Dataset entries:
++++++++++++++++++++

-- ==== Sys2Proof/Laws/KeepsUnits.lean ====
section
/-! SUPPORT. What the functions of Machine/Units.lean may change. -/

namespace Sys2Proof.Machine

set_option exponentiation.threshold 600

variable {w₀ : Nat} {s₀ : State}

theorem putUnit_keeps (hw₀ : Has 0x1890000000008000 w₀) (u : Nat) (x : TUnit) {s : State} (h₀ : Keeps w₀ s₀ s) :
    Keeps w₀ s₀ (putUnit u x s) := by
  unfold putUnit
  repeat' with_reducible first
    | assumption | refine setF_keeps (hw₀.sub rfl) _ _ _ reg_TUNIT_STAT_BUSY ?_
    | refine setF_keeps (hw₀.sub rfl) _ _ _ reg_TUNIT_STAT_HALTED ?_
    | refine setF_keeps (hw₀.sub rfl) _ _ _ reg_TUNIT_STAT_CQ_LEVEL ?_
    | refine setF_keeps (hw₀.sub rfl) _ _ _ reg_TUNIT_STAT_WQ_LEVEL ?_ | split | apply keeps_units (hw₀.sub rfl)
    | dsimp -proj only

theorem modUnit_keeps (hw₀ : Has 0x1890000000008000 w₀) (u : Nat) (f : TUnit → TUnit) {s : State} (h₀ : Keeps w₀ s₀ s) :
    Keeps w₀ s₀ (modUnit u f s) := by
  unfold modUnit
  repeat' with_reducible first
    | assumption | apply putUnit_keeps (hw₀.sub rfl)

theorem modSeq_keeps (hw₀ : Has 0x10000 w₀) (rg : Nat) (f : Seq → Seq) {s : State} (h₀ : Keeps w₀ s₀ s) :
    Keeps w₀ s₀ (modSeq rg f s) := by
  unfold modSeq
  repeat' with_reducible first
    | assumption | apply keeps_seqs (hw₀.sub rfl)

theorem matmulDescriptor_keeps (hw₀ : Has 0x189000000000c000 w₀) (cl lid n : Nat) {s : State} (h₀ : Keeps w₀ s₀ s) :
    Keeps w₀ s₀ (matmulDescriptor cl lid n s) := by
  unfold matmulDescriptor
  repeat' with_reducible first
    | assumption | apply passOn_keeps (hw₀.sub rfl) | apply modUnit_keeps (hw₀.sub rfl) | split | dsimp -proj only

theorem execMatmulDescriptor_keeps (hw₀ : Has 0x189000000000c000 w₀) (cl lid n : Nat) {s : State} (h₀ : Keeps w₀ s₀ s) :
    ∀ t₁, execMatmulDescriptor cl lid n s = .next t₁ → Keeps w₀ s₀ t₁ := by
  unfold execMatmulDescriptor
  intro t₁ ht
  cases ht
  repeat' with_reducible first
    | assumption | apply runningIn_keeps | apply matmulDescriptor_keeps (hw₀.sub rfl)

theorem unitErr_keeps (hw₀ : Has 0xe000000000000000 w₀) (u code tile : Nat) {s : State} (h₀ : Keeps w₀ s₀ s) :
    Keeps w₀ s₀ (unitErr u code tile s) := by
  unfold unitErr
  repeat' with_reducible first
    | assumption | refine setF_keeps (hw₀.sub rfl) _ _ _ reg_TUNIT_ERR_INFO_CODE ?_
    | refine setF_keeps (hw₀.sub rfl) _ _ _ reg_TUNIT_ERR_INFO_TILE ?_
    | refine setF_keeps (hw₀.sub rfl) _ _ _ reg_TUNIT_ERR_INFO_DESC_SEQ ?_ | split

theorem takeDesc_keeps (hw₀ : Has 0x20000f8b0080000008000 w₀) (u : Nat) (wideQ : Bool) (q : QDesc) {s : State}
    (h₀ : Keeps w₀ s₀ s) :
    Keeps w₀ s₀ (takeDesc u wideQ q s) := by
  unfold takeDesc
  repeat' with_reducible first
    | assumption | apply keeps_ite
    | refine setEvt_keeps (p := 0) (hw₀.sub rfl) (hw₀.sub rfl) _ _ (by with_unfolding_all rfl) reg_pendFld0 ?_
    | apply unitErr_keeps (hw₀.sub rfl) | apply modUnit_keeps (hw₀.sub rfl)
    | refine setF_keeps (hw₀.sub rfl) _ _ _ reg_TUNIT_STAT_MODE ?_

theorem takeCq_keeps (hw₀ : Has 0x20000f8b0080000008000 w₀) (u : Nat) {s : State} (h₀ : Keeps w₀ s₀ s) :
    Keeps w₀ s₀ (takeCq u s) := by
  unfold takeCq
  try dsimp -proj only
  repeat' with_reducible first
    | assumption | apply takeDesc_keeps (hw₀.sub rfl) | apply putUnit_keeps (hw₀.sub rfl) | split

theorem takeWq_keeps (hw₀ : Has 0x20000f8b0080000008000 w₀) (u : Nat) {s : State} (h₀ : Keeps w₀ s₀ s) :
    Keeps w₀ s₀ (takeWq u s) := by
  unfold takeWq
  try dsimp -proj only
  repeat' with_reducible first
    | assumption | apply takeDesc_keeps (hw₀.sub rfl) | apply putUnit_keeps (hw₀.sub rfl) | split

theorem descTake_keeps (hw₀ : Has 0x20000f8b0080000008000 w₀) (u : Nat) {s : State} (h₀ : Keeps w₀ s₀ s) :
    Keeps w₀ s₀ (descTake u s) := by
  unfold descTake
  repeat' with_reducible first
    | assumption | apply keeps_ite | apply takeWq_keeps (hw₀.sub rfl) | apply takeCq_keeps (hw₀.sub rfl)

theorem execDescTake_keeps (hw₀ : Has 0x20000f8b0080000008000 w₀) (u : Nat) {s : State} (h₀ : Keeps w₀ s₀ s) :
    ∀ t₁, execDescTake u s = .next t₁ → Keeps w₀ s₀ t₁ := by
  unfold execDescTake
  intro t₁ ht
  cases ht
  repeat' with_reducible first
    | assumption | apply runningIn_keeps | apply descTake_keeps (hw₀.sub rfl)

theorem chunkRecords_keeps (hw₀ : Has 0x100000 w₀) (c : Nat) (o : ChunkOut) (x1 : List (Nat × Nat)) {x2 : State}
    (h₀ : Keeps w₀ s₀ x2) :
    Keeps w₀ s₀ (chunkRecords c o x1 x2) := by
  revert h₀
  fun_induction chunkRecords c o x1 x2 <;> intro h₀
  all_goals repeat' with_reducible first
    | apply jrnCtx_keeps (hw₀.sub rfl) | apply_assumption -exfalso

++++++++++++++++++++

◆ EXERCISE DETAILS:
Could you print the lines of the records above from the one containing "unfold descTake" through the last, exactly and with no additions?

◆ YOUR RESPONSE:
  unfold descTake
  repeat' with_reducible first
    | assumption | apply keeps_ite | apply takeWq_keeps (hw₀.sub rfl) | apply takeCq_keeps (hw₀.sub rfl)

theorem execDescTake_keeps (hw₀ : Has 0x20000f8b0080000008000 w₀) (u : Nat) {s : State} (h₀ : Keeps w₀ s₀ s) :
    ∀ t₁, execDescTake u s = .next t₁ → Keeps w₀ s₀ t₁ := by
  unfold execDescTake
  intro t₁ ht
  cases ht
  repeat' with_reducible first
    | assumption | apply runningIn_keeps | apply descTake_keeps (hw₀.sub rfl)

theorem chunkRecords_keeps (hw₀ : Has 0x100000 w₀) (c : Nat) (o : ChunkOut) (x1 : List (Nat × Nat)) {x2 : State}
    (h₀ : Keeps w₀ s₀ x2) :
    Keeps w₀ s₀ (chunkRecords c o x1 x2) := by
  revert h₀
  fun_induction chunkRecords c o x1 x2 <;> intro h₀
  all_goals repeat' with_reducible first
    | apply jrnCtx_keeps (hw₀.sub rfl) | apply_assumption -exfalso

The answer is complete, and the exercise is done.